Task brief:
Reproduce only the top of the records, down to and including the line containing "(∀ h w sg d a b, Writes (.idiv".

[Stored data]
########
-- ==== Sys2Proof/Certificates/Slice0/Obligations.lean ====
section
/-! DEFINITION. The statements of this slice: what each instruction does, where it completes and what it leaves as it was, the exception entry and return, reset, decoding, and the invariants of a step. -/
open Sys2Proof Sys2Proof.Machine

/-- R264: every integer form writes fit(x) of its exact integer x, in every active lane, and changes nothing else. -/
def Obligations.IntegerArithmetic : Prop :=
  (∀ h w sat d a b, Writes (.iadd h w sat d a b) d w.regs fun s c l =>
    let rd := readInt (sat == .ss) (wbits w)
    intWords w.regs (fitInt sat (wbits w) (rd (srcW s c w a l) + rd (srcB s c w b l)))) ∧
  (∀ h w sat d a b, Writes (.isub h w sat d a b) d w.regs fun s c l =>
    let rd := readInt (sat == .ss) (wbits w)
    intWords w.regs (fitInt sat (wbits w) (rd (srcW s c w a l) - rd (srcW s c w b l)))) ∧
  (∀ h sg d a b, Writes (.iaddw h sg d a b) d 2 fun s c l =>
    intWords 2 (readInt sg 32 (src s c a l) + readInt sg 32 (src s c b l))) ∧
  (∀ h w d a b, Writes (.imul h w d a b) d w.regs fun s c l =>
    toWords w.regs (srcW s c w a l * srcB s c w b l)) ∧
  (∀ h sg d a b, Writes (.imulhi h sg d a b) d 1 fun s c l =>
    intWords 1 ((readInt sg 32 (src s c a l) * readInt sg 32 (src s c b l)) / 2 ^ 32)) ∧
  (∀ h v d a b c, Writes (.imad h v d a b c) d v.regs fun s x l =>
    let w : Width := if v = .b64 then .w64 else .w32
    let rd := fun o => readInt (v == .i32ss) (wbits w) (srcW s x w o l)
    intWords v.regs (fitInt (match v with | .i32ss => .ss | .n32us => .us | _ => .wrap) (wbits w) (rd a * rd b + rd c))) ∧
  (∀ h sg d a b c, Writes (.imadw h sg d a b c) d 2 fun s x l =>
    intWords 2 (readInt sg 32 (src s x a l) * readInt sg 32 (src s x b l) + readInt sg 64 (src64 s x c l))) ∧
  (∀ h w sg d a b, Writes (.idiv h w sg d a b) d w.regs fun s c l =>
    let va := readInt sg (wbits w) (srcW s c w a l)
    let vb := readInt sg (wbits w) (srcW s c w b l)
    intWords w.regs (if vb = 0 then 2 ^ wbits w - 1 else va.tdiv vb)) ∧
  (∀ h w sg d a b, Writes (.irem h w sg d a b) d w.regs fun s c l =>
    let va := readInt sg (wbits w) (srcW s c w a l)
    let vb := readInt sg (wbits w) (srcW s c w b l)
    intWords w.regs (if vb = 0 then va else va - vb * va.tdiv vb)) ∧
  (∀ h w sg d a b, Writes (.imin h w sg d a b) d w.regs fun s c l =>
    intWords w.regs (min (readInt sg (wbits w) (srcW s c w a l)) (readInt sg (wbits w) (srcW s c w b l)))) ∧
  (∀ h w sg d a b, Writes (.imax h w sg d a b) d w.regs fun s c l =>
    intWords w.regs (max (readInt sg (wbits w) (srcW s c w a l)) (readInt sg (wbits w) (srcW s c w b l)))) ∧
  (∀ h w ss d a, Writes (.iabs h w ss d a) d w.regs fun s c l =>
    let m := (sextN (wbits w) (srcW s c w a l)).natAbs
    toWords w.regs (if ss && m == 2 ^ (wbits w - 1) then 2 ^ (wbits w - 1) - 1 else m))

/-- R266: every bit and logic form writes its result in every active lane, and changes nothing else. -/
def Obligations.BitAndLogic : Prop :=
  (∀ h w d a b, Writes (.and h w d a b) d w.regs fun s c l => toWords w.regs (srcW s c w a l &&& srcB s c w b l)) ∧
  (∀ h w d a b, Writes (.or h w d a b) d w.regs fun s c l => toWords w.regs (srcW s c w a l ||| srcB s c w b l)) ∧
  (∀ h w d a b, Writes (.xor h w d a b) d w.regs fun s c l => toWords w.regs (srcW s c w a l ^^^ srcB s c w b l)) ∧
  (∀ h w g1 g0 d a b c, Writes (.bcond h w g1 g0 d a b c) d w.regs fun s x l =>
    toWords w.regs (ofBits (wbits w) fun i =>
      Fn2.eval (if (srcW s x w c l).testBit i then g1 else g0) ((srcW s x w a l).testBit i) ((srcW s x w b l).testBit i))) ∧
  (∀ h w d a b, Writes (.shl h w d a b) d w.regs fun s c l =>
    let k := shiftCount s c b l
    toWords w.regs (if wbits w ≤ k then 0 else srcW s c w a l * 2 ^ k)) ∧
  (∀ h w d a b, Writes (.shr h w d a b) d w.regs fun s c l =>
    let k := shiftCount s c b l
    toWords w.regs (if wbits w ≤ k then 0 else srcW s c w a l / 2 ^ k)) ∧
  (∀ h w d a b, Writes (.sar h w d a b) d w.regs fun s c l =>
    let k := shiftCount s c b l
    let v := sextN (wbits w) (srcW s c w a l)
    intWords w.regs (if wbits w ≤ k then (if v < 0 then -1 else 0) else v / 2 ^ k)) ∧
  (∀ h w d a b, Writes (.rotl h w d a b) d w.regs fun s c l =>
    let k := shiftCount s c b l % wbits w
    toWords w.regs (srcW s c w a l * 2 ^ k + srcW s c w a l / 2 ^ (wbits w - k))) ∧
  (∀ h w sg d a b c, Writes (.bfe h w sg d a b c) d w.regs fun s x l =>
    let pos := src s x b l % 256
    let len := min (src s x c l % 256) (wbits w - pos)
    if src s x c l % 256 = 0 ∨ wbits w ≤ pos then toWords w.regs 0
    else intWords w.regs (readInt sg len (srcW s x w a l / 2 ^ pos % 2 ^ len))) ∧
  (∀ h w d a b c, Writes (.bfi h w d a b c) d w.regs fun s x l =>
    let pos := src s x c l % 256
    let len := min (src s x c l / 256 % 256) (wbits w - pos)
    if src s x c l / 256 % 256 = 0 ∨ wbits w ≤ pos then toWords w.regs (srcW s x w a l)
    else toWords w.regs (ofBits (wbits w) fun i =>
      if pos ≤ i ∧ i < pos + len then (srcW s x w b l).testBit (i - pos) else (srcW s x w a l).testBit i)) ∧
  (∀ h w d a, Writes (.popc h w d a) d 1 fun s c l =>
    toWords 1 ((List.range (wbits w)).filter fun i => (srcW s c w a l).testBit i).length) ∧
  (∀ h w d a, Writes (.clz h w d a) d 1 fun s c l =>
    toWords 1 (if srcW s c w a l = 0 then wbits w else wbits w - 1 - (srcW s c w a l).log2)) ∧
  (∀ h w d a, Writes (.brev h w d a) d w.regs fun s c l =>
    toWords w.regs (ofBits (wbits w) fun i => (srcW s c w a l).testBit (wbits w - 1 - i)))

/-- R268 to R270: compares, selects, moves and immediates. -/
def Obligations.CompareSelectMove : Prop :=
  (∀ h t cmp comb d a b pc, Writes (.icmp h t cmp comb d a b pc) d 1 fun s c l =>
    let w : Width := if t.regs = 2 then .w64 else .w32
    [if Comb.apply comb (Cmp.test cmp (itypeValue t (srcW s c w a l)) (itypeValue t (srcB s c w b l))) (srcP c pc l) then 0xFFFFFFFF else 0]) ∧
  (∀ h w d a b pc, Writes (.sel h w d a b pc) d w.regs fun s c l =>
    toWords w.regs (if srcP c pc l then srcW s c w a l else srcW s c w b l)) ∧
  (∀ h w d a, Writes (.mov h w d a) d w.regs fun s c l => toWords w.regs (srcW s c w a l)) ∧
  (∀ h d imm, Writes (.movi h false d imm) d 1 fun _ _ _ => [imm]) ∧
  (∀ h d imm, Writes (.movi h true d imm) d 2 fun _ _ _ => intWords 2 imm.toInt) ∧
  (∀ h d imm, Writes (.movhi h d imm) d 2 fun _ _ _ => intWords 2 (imm.toInt * 4096)) ∧
  (∀ h d imm, Writes (.addpc h d imm) d 2 fun s _ _ => intWords 2 (s.cur.hdrAddr.toNat + imm.toInt * 4096))

/-- R279, R284 to R286, R289: floating arithmetic rounds the exact result once, half by half for a packed pair; minima, maxima and dot products. -/
def Obligations.FloatArithmetic : Prop :=
  (∀ h t rm sat d a b r, Writes (.fadd h t rm sat d a b r) d 1 fun s c l => perHalf t fun hi =>
    let v := fun o => (FTy.fmt t).value (part t hi (srcF s c t o l))
    (FTy.fmt t).result rm sat (rndByte hi (src s c r l)) ((v a).add rm (v b))) ∧
  (∀ h t rm sat d a b r, Writes (.fmul h t rm sat d a b r) d 1 fun s c l => perHalf t fun hi =>
    let v := fun o => (FTy.fmt t).value (part t hi (srcF s c t o l))
    (FTy.fmt t).result rm sat (rndByte hi (src s c r l)) ((v a).mul (v b))) ∧
  (∀ h t rm sat d a b x, Writes (.ffma h t rm sat d a b x) d 1 fun s c l => perHalf t fun hi =>
    let v := fun o => (FTy.fmt t).value (part t hi (srcF s c t o l))
    (FTy.fmt t).result rm sat 0 (((v a).mul (v b)).add rm (v x))) ∧
  (∀ h t rm sat d a b r, Writes (.fscale h t rm sat d a b r) d 1 fun s c l => perHalf t fun hi =>
    let k := if FTy.pair t then sextN 16 (half hi (srcF s c t b l)) else sextN 32 (src s c b l)
    (FTy.fmt t).result rm sat (rndByte hi (src s c r l)) (((FTy.fmt t).value (part t hi (srcF s c t a l))).scale k)) ∧
  (∀ h t d a b, Writes (.fmin h t d a b) d 1 fun s c l => perHalf t fun hi =>
    let v := fun o => (FTy.fmt t).value (part t hi (srcF s c t o l))
    (FTy.fmt t).result .rne false 0 (Num.pick false (v a) (v b))) ∧
  (∀ h t d a b, Writes (.fmax h t d a b) d 1 fun s c l => perHalf t fun hi =>
    let v := fun o => (FTy.fmt t).value (part t hi (srcF s c t o l))
    (FTy.fmt t).result .rne false 0 (Num.pick true (v a) (v b))) ∧
  (∀ h bf sat d a b x, Writes (.fdot2 h bf sat d a b x) d 1 fun s c l =>
    let f := if bf then bf16 else f16
    let v := fun o hi => f.value (half hi (srcPair s c f o l))
    toWords 1 (groupSum sat [(v a false).mul (v b false), (v a true).mul (v b true), f32.value (src s c x l)])) ∧
  (∀ h e5 sat d a b x, Writes (.fdot4 h e5 sat d a b x) d 1 fun s c l =>
    let v := fun o i => (if e5 then e5m2 else e4m3).value (src s c o l / 256 ^ i % 256)
    toWords 1 (groupSum sat [(v a 0).mul (v b 0), (v a 1).mul (v b 1), (v a 2).mul (v b 2), (v a 3).mul (v b 3), f32.value (src s c x l)]))

/-- R286 to R288: floating compares, classes, rounding to an integral value, and the fraction. -/
def Obligations.FloatCompare : Prop :=
  (∀ h cmp comb sel d a b pc, Writes (.fcmp h .f32 cmp comb sel d a b pc) d 1 fun s c l =>
    [if Comb.apply comb (FCmpOp.test cmp (f32.value (src s c a l)) (f32.value (src s c b l))) (srcP c pc l) then 0xFFFFFFFF else 0]) ∧
  (∀ h t cmp comb sel p a b pc, FTy.pair t = true → Writes (.fcmp h t cmp comb sel (.p p) a b pc) (.p p) 1 fun s c l =>
    let test := fun hi => FCmpOp.test cmp ((FTy.fmt t).value (half hi (srcF s c t a l))) ((FTy.fmt t).value (half hi (srcF s c t b l)))
    let r := match sel with | .lo => test false | .hi => test true | .both => test false && test true
    [if Comb.apply comb r (srcP c pc l) then 1 else 0]) ∧
  (∀ h t cmp comb sel d a b pc, FTy.pair t = true → (∀ p, d ≠ .p p) → Writes (.fcmp h t cmp comb sel d a b pc) d 1 fun s c l =>
    let test := fun hi => FCmpOp.test cmp ((FTy.fmt t).value (half hi (srcF s c t a l))) ((FTy.fmt t).value (half hi (srcF s c t b l)))
    let out := fun hi => Comb.apply comb (test hi) (srcP c pc l)
    toWords 1 ((if out false then 0xFFFF else 0) + (if out true then 0xFFFF0000 else 0))) ∧
  (∀ h t test hi p a, Writes (.fclass h t test hi (.p p) a) (.p p) 1 fun s c l =>
    [if test.toNat.testBit ((FTy.fmt t).classBit (part t hi (srcF s c t a l))) then 1 else 0]) ∧
  (∀ h t test hi d a, (∀ p, d ≠ .p p) → Writes (.fclass h t test hi d a) d 1 fun s c l =>
    perHalf t fun hi => 2 ^ (FTy.fmt t).classBit (part t hi (srcF s c t a l))) ∧
  (∀ h t rm d a, Writes (.frnd h t rm d a) d 1 fun s c l =>
    perHalf t fun hi => (FTy.fmt t).integral rm ((FTy.fmt t).value (part t hi (srcF s c t a l)))) ∧
  (∀ h d a, Writes (.ffrac h d a) d 1 fun s c l => toWords 1 (fracBits (f32.value (src s c a l))))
########
Written answer:
-- ==== Sys2Proof/Certificates/Slice0/Obligations.lean ====
section
/-! DEFINITION. The statements of this slice: what each instruction does, where it completes and what it leaves as it was, the exception entry and return, reset, decoding, and the invariants of a step. -/
open Sys2Proof Sys2Proof.Machine

/-- R264: every integer form writes fit(x) of its exact integer x, in every active lane, and changes nothing else. -/
def Obligations.IntegerArithmetic : Prop :=
  (∀ h w sat d a b, Writes (.iadd h w sat d a b) d w.regs fun s c l =>
    let rd := readInt (sat == .ss) (wbits w)
    intWords w.regs (fitInt sat (wbits w) (rd (srcW s c w a l) + rd (srcB s c w b l)))) ∧
  (∀ h w sat d a b, Writes (.isub h w sat d a b) d w.regs fun s c l =>
    let rd := readInt (sat == .ss) (wbits w)
    intWords w.regs (fitInt sat (wbits w) (rd (srcW s c w a l) - rd (srcW s c w b l)))) ∧
  (∀ h sg d a b, Writes (.iaddw h sg d a b) d 2 fun s c l =>
    intWords 2 (readInt sg 32 (src s c a l) + readInt sg 32 (src s c b l))) ∧
  (∀ h w d a b, Writes (.imul h w d a b) d w.regs fun s c l =>
    toWords w.regs (srcW s c w a l * srcB s c w b l)) ∧
  (∀ h sg d a b, Writes (.imulhi h sg d a b) d 1 fun s c l =>
    intWords 1 ((readInt sg 32 (src s c a l) * readInt sg 32 (src s c b l)) / 2 ^ 32)) ∧
  (∀ h v d a b c, Writes (.imad h v d a b c) d v.regs fun s x l =>
    let w : Width := if v = .b64 then .w64 else .w32
    let rd := fun o => readInt (v == .i32ss) (wbits w) (srcW s x w o l)
    intWords v.regs (fitInt (match v with | .i32ss => .ss | .n32us => .us | _ => .wrap) (wbits w) (rd a * rd b + rd c))) ∧
  (∀ h sg d a b c, Writes (.imadw h sg d a b c) d 2 fun s x l =>
    intWords 2 (readInt sg 32 (src s x a l) * readInt sg 32 (src s x b l) + readInt sg 64 (src64 s x c l))) ∧
  (∀ h w sg d a b, Writes (.idiv h w sg d a b) d w.regs fun s c l =>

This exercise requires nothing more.